Site Reliability Engineer Job Hyderabad area,Telangana India,IT/Tech

SRE Observability Developer

Location:

Hyderabad | Exp: 5–10 Years | Focus: Observability-as-Code & Automation

Role Overview
We are hiring an SRE Engineer to mature the observability and RCA capabilities of our high-scale UPI payment platforms. This is a hands-on, code-driven role focused on building reliable telemetry pipelines, transaction correlation, and automated alerting frameworks. You will treat monitoring configurations as code to ensure consistent, scalable operational intelligence.

Key Responsibilities
Telemetry Standardization: Build and standardize metrics, logs, and traces across app, middleware, and infra layers. Implement custom tags/attributes for unified drill-down dashboards.
Transaction Correlation: Enable correlation for asynchronous UPI flows to provide end-to-end visibility across distributed services.
SLO & Alert Engineering: Define Golden Signals and SLIs for critical journeys (P2P, P2M). Implement Alert-as-Code using config-based anomaly detection and noise-reduction logic.
Observability-as-Code: Automate the provisioning of Grafana dashboards, alert rules, and collector configurations (Otel/Fluentd) using version-controlled scripts.
RCA & Intelligence: Build RCA-focused views for Redis, Kafka, Yugabyte

DB, and Nginx. Use synthetic monitoring and black-box exporters to gain visibility into partially controlled systems.
Operational Integration: Convert incident learnings into automated telemetry patterns.
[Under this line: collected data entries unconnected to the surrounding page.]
/-! `FieldDie.emit` -/
@[simp] theorem FieldDie.emit_order (f : FieldDie) (o : Output) : (f.emit o).order = f.order := rfl
@[simp] theorem FieldDie.emit_dieId (f : FieldDie) (o : Output) : (f.emit o).dieId = f.dieId := rfl
@[simp] theorem FieldDie.emit_straps (f : FieldDie) (o : Output) : (f.emit o).straps = f.straps := rfl
@[simp] theorem FieldDie.emit_phase (f : FieldDie) (o : Output) : (f.emit o).phase = f.phase := rfl
@[simp] theorem FieldDie.emit_resetBy (f : FieldDie) (o : Output) : (f.emit o).resetBy = f.resetBy := rfl
@[simp] theorem FieldDie.emit_reg (f : FieldDie) (o : Output) : (f.emit o).reg = f.reg := rfl
@[simp] theorem FieldDie.emit_staged (f : FieldDie) (o : Output) : (f.emit o).staged = f.staged := rfl
@[simp] theorem FieldDie.emit_cnt (f : FieldDie) (o : Output) : (f.emit o).cnt = f.cnt := rfl
@[simp] theorem FieldDie.emit_snapHost (f : FieldDie) (o : Output) : (f.emit o).snapHost = f.snapHost := rfl
@[simp] theorem FieldDie.emit_snapSerial (f : FieldDie) (o : Output) : (f.emit o).snapSerial = f.snapSerial := rfl
@[simp] theorem FieldDie.emit_window (f : FieldDie) (o : Output) : (f.emit o).window = f.window := rfl
@[simp] theorem FieldDie.emit_arrivals (f : FieldDie) (o : Output) : (f.emit o).arrivals = f.arrivals := rfl
@[simp] theorem FieldDie.emit_launch (f : FieldDie) (o : Output) : (f.emit o).launch = f.launch := rfl
@[simp] theorem FieldDie.emit_winMod (f : FieldDie) (o : Output) : (f.emit o).winMod = f.winMod := rfl
@[simp] theorem FieldDie.emit_evtq (f : FieldDie) (o : Output) : (f.emit o).evtq = f.evtq := rfl
@[simp] theorem FieldDie.emit_evtLost (f : FieldDie) (o : Output) : (f.emit o).evtLost = f.evtLost := rfl
@[simp] theorem FieldDie.emit_xng (f : FieldDie) (o : Output) : (f.emit o).xng = f.xng := rfl
@[simp] theorem FieldDie.emit_twin (f : FieldDie) (o : Output) : (f.emit o).twin = f.twin := rfl
@[simp] theorem FieldDie.emit_cfg (f : FieldDie) (o : Output) : (f.emit o).cfg = f.cfg := rfl
@[simp] theorem FieldDie.emit_flt (f : FieldDie) (o : Output) : (f.emit o).flt = f.flt := rfl
@[simp] theorem FieldDie.emit_twn (f : FieldDie) (o : Output) : (f.emit o).twn = f.twn := rfl
@[simp] theorem FieldDie.emit_pwr (f : FieldDie) (o : Output) : (f.emit o).pwr = f.pwr := rfl
@[simp] theorem FieldDie.emit_ports (f : FieldDie) (o : Output) : (f.emit o).ports = f.ports := rfl
@[simp] theorem FieldDie.emit_segs (f : FieldDie) (o : Output) : (f.emit o).segs = f.segs := rfl
@[simp] theorem FieldDie.emit_gates (f : FieldDie) (o : Output) : (f.emit o).gates = f.gates := rfl
@[simp] theorem FieldDie.emit_ptp (f : FieldDie) (o : Output) : (f.emit o).ptp = f.ptp := rfl
@[simp] theorem FieldDie.emit_tim (f : FieldDie) (o : Output) : (f.emit o).tim = f.tim := rfl
@[simp] theorem FieldDie.emit_str (f : FieldDie) (o : Output) : (f.emit o).str = f.str := rfl
@[simp] theorem FieldDie.emit_fwd (f : FieldDie) (o : Output) : (f.emit o).fwd = f.fwd := rfl
@[simp] theorem FieldDie.emit_buf (f : FieldDie) (o : Output) : (f.emit o).buf = f.buf := rfl
@[simp] theorem FieldDie.emit_key (f : FieldDie) (o : Output) : (f.emit o).key = f.key := rfl
@[simp] theorem FieldDie.emit_spi (f : FieldDie) (o : Output) : (f.emit o).spi = f.spi := rfl
@[simp] theorem FieldDie.emit_pin (f : FieldDie) (o : Output) : (f.emit o).pin = f.pin := rfl
@[simp] theorem FieldDie.emit_ptb (f : FieldDie) (o : Output) : (f.emit o).ptb = f.ptb := rfl
@[simp] theorem FieldDie.emit_freeCtr (f : FieldDie) (o : Output) : (f.emit o).freeCtr = f.freeCtr := rfl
Embed observability validation into deployment and release workflows.

Must-Have Skills
1. Observability Stack
Expertise: Prometheus/Victoria Metrics, Victoria Logs/Traces, Open Telemetry (OTel), and Fluentd.
Tooling: Advanced Grafana, Alert manager, and various infrastructure exporters.
Development: Ability to develop Custom Exporters using Open Telemetry SDKs for unique business/transaction metrics.
2. Systems & Middleware
Knowledge: Deep understanding of Redis, Kafka, Nginx, and Yugabyte

DB (or similar distributed DBs).
App Tier: Proficiency with JVM/Spring Boot Actuator metrics and asynchronous request/response patterns.
Environment:

Experience with high-scale, low-latency platforms; UPI/Payments domain is highly preferred.
3. Scripting & Automation
Core

Skills:

Strong Python and Shell/Bash for automating telemetry validation and collector lifecycle management.
Mindset: Ability to treat all monitoring assets (dashboards, rules, configs) as code artifacts.

What We’re Looking For
An engineer who sees a dashboard as a product of code, not just a UI task.
Strong debugging skills across complex, on-prem distributed systems.
The ability to bridge the gap between what happened and where the code failed through advanced correlation.